Moody’s Ratings downgraded Nike, Inc.’s debt ratings, based on the expectation that while Nike’s strategies will drive market share and profit margin recovery over time, the improvement will be slower than previously anticipated due to cost pressures, including higher tariffs, more cautious discretionary spending, and a highly competitive environment.
Moody’s said, “We expect that operating income will start to recover in Q4 fiscal 2026 but remain below 2018-2019 levels in fiscal 2027. Combined with higher capital expenditures and sizeable dividend payments, we expect this to result in diminished cash flow and higher leverage compared to Nike’s historical credit profile.”
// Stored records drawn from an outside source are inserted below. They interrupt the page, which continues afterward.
-- ==== Sys2Proof/Laws/Encoding.lean ====
section
/-! SUPPORT. What each encoding form holds: the fields that decoding reads from an encoded word are those that were put in. -/

namespace Sys2Proof.Laws

open Sys2Proof

/-! ### Codes of enumerations -/

theorem one_lt (b : Bool) : one b < 2 := by cases b <;> decide
theorem pgCode_lt (p : Option (Fin 48)) : pgCode p < 64 := by cases p <;> simp [pgCode]; omega
theorem pgOf_pgCode (p : Option (Fin 48)) : pgOf (pgCode p) = some p := by cases p <;> simp [pgCode, pgOf]
theorem prOf_val (p : Fin 48) : prOf p.val = some p := by simp [prOf]
theorem scopeCode_lt (s : Scope) : scopeCode s < 8 := by cases s <;> decide
theorem scopeOf_scopeCode (s : Scope) : scopeOf (scopeCode s) = some s := by cases s <;> rfl
theorem fmtCode_lt (f : Fmt) : fmtCode f < 16 := by cases f <;> decide
theorem fmtOf_fmtCode (f : Fmt) : fmtOf (fmtCode f) = some f := by cases f <;> rfl
theorem rndCode_lt (r : Rnd) : rndCode r < 8 := by cases r <;> decide
theorem rndOf_rndCode (r : Rnd) : rndOf (rndCode r) = some r := by cases r <;> rfl
theorem condCode_lt (c : Cond) : condCode c < 8 := by cases c <;> decide
theorem condOf_condCode (c : Cond) : condOf (condCode c) = some c := by cases c <;> rfl
theorem redCode_lt (r : RedOp) : redCode r < 4 := by cases r <;> decide
theorem redOf_redCode (r : RedOp) : redOf (redCode r) = some r := by cases r <;> rfl
theorem packCode_lt (p : Pack) : packCode p < 4 := by cases p <;> decide
theorem packOf_packCode (p : Pack) : packOf (packCode p) = some p := by cases p <;> rfl
theorem mmodeCode_lt (m : MMode) : mmodeCode m < 8 := by cases m <;> decide
theorem mmodeOf_mmodeCode (m : MMode) : mmodeOf (mmodeCode m) = some m := by cases m <;> rfl
theorem collKindCode_lt (k : CollKind) : collKindCode k < 4 := by cases k <;> decide
theorem collKindOf_collKindCode (k : CollKind) : collKindOf (collKindCode k) = k := by cases k <;> rfl
theorem kopCode_lt (o : KOp) : kopCode o < 16 := by cases o <;> decide
theorem kopOf_kopCode (o : KOp) : kopOf (kopCode o) = some o := by cases o <;> rfl
theorem fenceKindCode_lt (k : FenceKind) : fenceKindCode k < 4 := by cases k <;> decide
theorem fenceKindOf_fenceKindCode (k : FenceKind) : fenceKindOf (fenceKindCode k) = k := by cases k <;> rfl
theorem ksrcBit_lt (a : KSrc) : ksrcBit a < 2 := by cases a <;> simp [ksrcBit]
theorem ksrcNum_lt (a : KSrc) : ksrcNum a < 32 := by cases a <;> simp [ksrcNum]; omega
theorem ksrc_code (a : KSrc) : ksrc (ksrcBit a) (ksrcNum a) = some a := by cases a <;> simp [ksrc, ksrcBit, ksrcNum]

/-- A field of a sum: what lies below it is a remainder, what lies above it is a multiple. -/
theorem bits_mid {w lo n hi mid low P Q : Nat} (hP : P = 2 ^ (lo + n)) (hQ : Q = 2 ^ lo) (h : w = hi * P + mid * Q + low)
    (hl : low < Q) (hm : mid < 2 ^ n) : bits w lo n = mid := by
  subst h hP hQ
  have e : hi * 2 ^ (lo + n) + mid * 2 ^ lo + low = (hi * 2 ^ n + mid) * 2 ^ lo + low := by rw [pow_add]; ring
  rw [bits, e, Nat.add_comm, Nat.add_mul_div_right _ _ (by positivity), Nat.div_eq_of_lt hl, Nat.zero_add, Nat.add_comm,
    Nat.add_mul_mod_self_right, Nat.mod_eq_of_lt hm]

/-- The topmost field of a sum. -/
theorem bits_top {w lo n mid low Q : Nat} (hQ : Q = 2 ^ lo) (h : w = mid * Q + low) (hl : low < Q) (hm : mid < 2 ^ n) :
    bits w lo n = mid := bits_mid (hi := 0) rfl hQ (by rw [h]; simp) hl hm

/-- A flag's bit as a Boolean. -/
theorem flag_of {w lo : Nat} {b : Bool} (h : bits w lo 1 = one b) : flag w lo = b := by
  rw [flag, h]; cases b <;> rfl

theorem reg_of {w lo : Nat} {r : Fin 32} (h : bits w lo 5 = r.val) : reg w lo = r := by simp [reg, h]
theorem hnd_of {w lo : Nat} {r : Fin 16} (h : bits w lo 4 = r.val) : hnd w lo = r := by simp [hnd, h]
theorem bits_lt (w lo n : Nat) : bits w lo n < 2 ^ n := Nat.mod_lt _ (by positivity)
theorem bv_of {w lo n : Nat} {v : BitVec n} (h : bits w lo n = v.toNat) : BitVec.ofNat n (bits w lo n) = v := by simp [h]
theorem fin_of {n k : Nat} [NeZero n] {v : Fin n} (h : k = v.val) : Fin.ofNat n k = v := by simp [h]

/-! ### S forms -/

/-- R-type words. -/
theorem rType_encR {base op f3 f7 m : Nat} (o : RType) (h1 : m < 2) (h2 : op < 32) (h3 : f3 < 8) (h4 : f7 < 128)
    (hb : base = 1 + 2 * m + 4 * op + 4096 * f3 + 33554432 * f7) :
    bits (encR base o) 0 1 = 1
      ∧ bits (encR base o) 2 5 = op
      ∧ bits (encR base o) 12 3 = f3
      ∧ bits (encR base o) 25 7 = f7
      ∧ rType (encR base o) = o
      ∧ (encR base o) < 2 ^ 32 := by
  have u0 := o.rd.isLt
  have u1 := o.rs1.isLt
  have u2 := o.rs2.isLt
  obtain ⟨w, hw⟩ : ∃ w, w = encR base o := ⟨_, rfl⟩
  rw [← hw]
  unfold encR at hw
  have b0 : bits w 7 5 = o.rd.val := bits_mid (hi := f3 + f7 * 8192 + (o.rs1.val) * 8 + (o.rs2.val) * 256) (low := 1 + m * 2 + op * 4) (P := 4096) (Q := 128) (by norm_num) (by norm_num)
      (by rw [hw, hb]; ring) (by clear hw; omega) (by omega)
  have b1 : bits w 15 5 = o.rs1.val := bits_mid (hi := f7 * 32 + (o.rs2.val)) (low := 1 + m * 2 + op * 4 + f3 * 4096 + (o.rd.val) * 128) (P := 1048576) (Q := 32768) (by norm_num) (by norm_num)
      (by rw [hw, hb]; ring) (by clear hw; omega) (by omega)
  have b2 : bits w 20 5 = o.rs2.val := bits_mid (hi := f7) (low := 1 + m * 2 + op * 4 + f3 * 4096 + (o.rd.val) * 128 + (o.rs1.val) * 32768) (P := 33554432) (Q := 1048576) (by norm_num) (by norm_num)
      (by rw [hw, hb]; ring) (by clear hw; omega) (by omega)
  refine ⟨?_, ?_, ?_, ?_, ?_, ?_⟩
  · exact bits_mid (hi := m + op * 2 + f3 * 2048 + f7 * 16777216 + (o.rd.val) * 64 + (o.rs1.val) * 16384 + (o.rs2.val) * 524288) (low := 0) (P := 2) (Q := 1) (by norm_num) (by norm_num)
      (by rw [hw, hb]; ring) (by clear hw; omega) (by omega)
  · exact bits_mid (hi := f3 * 32 + f7 * 262144 + (o.rd.val) + (o.rs1.val) * 256 + (o.rs2.val) * 8192) (low := 1 + m * 2) (P := 128) (Q := 4) (by norm_num) (by norm_num)
      (by rw [hw, hb]; ring) (by clear hw; omega) (by omega)
  · exact bits_mid (hi := f7 * 1024 + (o.rs1.val) + (o.rs2.val) * 32) (low := 1 + m * 2 + op * 4 + (o.rd.val) * 128) (P := 32768) (Q := 4096) (by norm_num) (by norm_num)
      (by rw [hw, hb]; ring) (by clear hw; omega) (by omega)
  · exact bits_top (low := 1 + m * 2 + op * 4 + f3 * 4096 + (o.rd.val) * 128 + (o.rs1.val) * 32768 + (o.rs2.val) * 1048576) (Q := 33554432) (by norm_num)
      (by rw [hw, hb]; ring) (by clear hw; omega) (by omega)
  · simp [rType, reg_of b0, reg_of b1, reg_of b2]
  · omega

/-- I-type words. -/
theorem iType_encI {base op f3 m : Nat} (o : IType) (h1 : m < 2) (h2 : op < 32) (h3 : f3 < 8)
    (hb : base = 1 + 2 * m + 4 * op + 4096 * f3) :
    bits (encI base o) 0 1 = 1
      ∧ bits (encI base o) 2 5 = op
      ∧ bits (encI base o) 12 3 = f3
      ∧ iType (encI base o) = o
      ∧ (encI base o) < 2 ^ 32 := by
  have u0 := o.rd.isLt
  have u1 := o.rs1.isLt
  have u2 := o.imm.isLt
  obtain ⟨w, hw⟩ : ∃ w, w = encI base o := ⟨_, rfl⟩
  rw [← hw]
  unfold encI at hw
  have b0 : bits w 7 5 = o.rd.val := bits_mid (hi := f3 + (o.rs1.val) * 8 + (o.imm.toNat) * 256) (low := 1 + m * 2 + op * 4) (P := 4096) (Q := 128) (by norm_num) (by norm_num)
      (by rw [hw, hb]; ring) (by clear hw; omega) (by omega)
  have b1 : bits w 15 5 = o.rs1.val := bits_mid (hi := (o.imm.toNat)) (low := 1 + m * 2 + op * 4 + f3 * 4096 + (o.rd.val) * 128) (P := 1048576) (Q := 32768) (by norm_num) (by norm_num)
      (by rw [hw, hb]; ring) (by clear hw; omega) (by omega)
  have b2 : bits w 20 12 = o.imm.toNat := bits_top (low := 1 + m * 2 + op * 4 + f3 * 4096 + (o.rd.val) * 128 + (o.rs1.val) * 32768) (Q := 1048576) (by norm_num)
      (by rw [hw, hb]; ring) (by clear hw; omega) (by omega)
  refine ⟨?_, ?_, ?_, ?_, ?_⟩
  · exact bits_mid (hi := m + op * 2 + f3 * 2048 + (o.rd.val) * 64 + (o.rs1.val) * 16384 + (o.imm.toNat) * 524288) (low := 0) (P := 2) (Q := 1) (by norm_num) (by norm_num)
      (by rw [hw, hb]; ring) (by clear hw; omega) (by omega)
  · exact bits_mid (hi := f3 * 32 + (o.rd.val) + (o.rs1.val) * 256 + (o.imm.toNat) * 8192) (low := 1 + m * 2) (P := 128) (Q := 4) (by norm_num) (by norm_num)
      (by rw [hw, hb]; ring) (by clear hw; omega) (by omega)
  · exact bits_mid (hi := (o.rs1.val) + (o.imm.toNat) * 32) (low := 1 + m * 2 + op * 4 + (o.rd.val) * 128) (P := 32768) (Q := 4096) (by norm_num) (by norm_num)
      (by rw [hw, hb]; ring) (by clear hw; omega) (by omega)
  · simp [iType, reg_of b0, reg_of b1, b2]
  · omega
Ratings lowered included Nike’s senior unsecured notes rating to A2 from A1, senior unsecured shelf rating to (P)A2 from (P)A1, and senior unsecured Medium-Term Note Program rating to (P)A2 from (P)A1. The Prime-1 commercial paper program rating was affirmed. The outlook was changed to stable from negative.
Moody’s said in its analysis, “Nike’s A2 senior unsecured rating reflects its significant scale, leading share and global presence in the athletic market and ownership of one of the most recognized and valuable consumer brands in the world. Governance considerations also support the rating, including Nike’s conservative financial strategies, strong credit metrics and liquidity. Nike is working to address 2020-2024 strategic missteps, including overreliance on several lifestyle product franchises to the detriment of sports-centric innovation, a focus on digital direct-to-consumer growth at the expense of wholesale relationships, and diminished priority of brand-building in favor of performance marketing.
“The company is undergoing a turnaround under CEO Elliott Hill, including accelerating innovation, aligning the organization and product by sport, impactful marketing, elevating retail and digital experiences, and expanding wholesale relationships as part of an integrated marketplace. In fiscal 2025, revenue declined by 10 percent and EBIT was down 42 percent, as Nike cleared excess lifestyle franchise product and revamped product lineups while continuing to invest in the brand and the marketplace. Despite the 28 percent EBIT decline in Q1 2026, there were clear signs that Nike’s turnaround is gaining traction, including the return to revenue growth outside of China and over 20 percent growth in running. In Q2 and Q3 of fiscal 2026, we project continued earnings declines, reflecting remaining clearance of classic franchises, higher tariffs, and near-term China headwinds. We project a gradual recovery in revenue and earnings starting in Q4 2026, as discounting normalizes and the company’s strategies generate more significant benefits. Reflecting these trends and potential repayment of FY 2027 bond maturities, we expect Moody’s-adjusted debt/EBITDA to increase to 2.5x in FY 2026 from 2.1x as of Q1 2026, before declining to mid-1 time in FY 2027. We also model EBIT/interest expense to decline to 8.8x in FY 2026 from 10.2x as of Q1 2026 and improve to above 12x in FY 2027. However, even as earnings improve, we expect Nike’s cash flow generation to remain constrained by higher capital expenditures and its sizable dividend, which has increased over the past few years.
“The stable outlook reflects our expectations for credit metrics to improve in fiscal 2027, driven by earnings recovery and repayment of maturing debt.”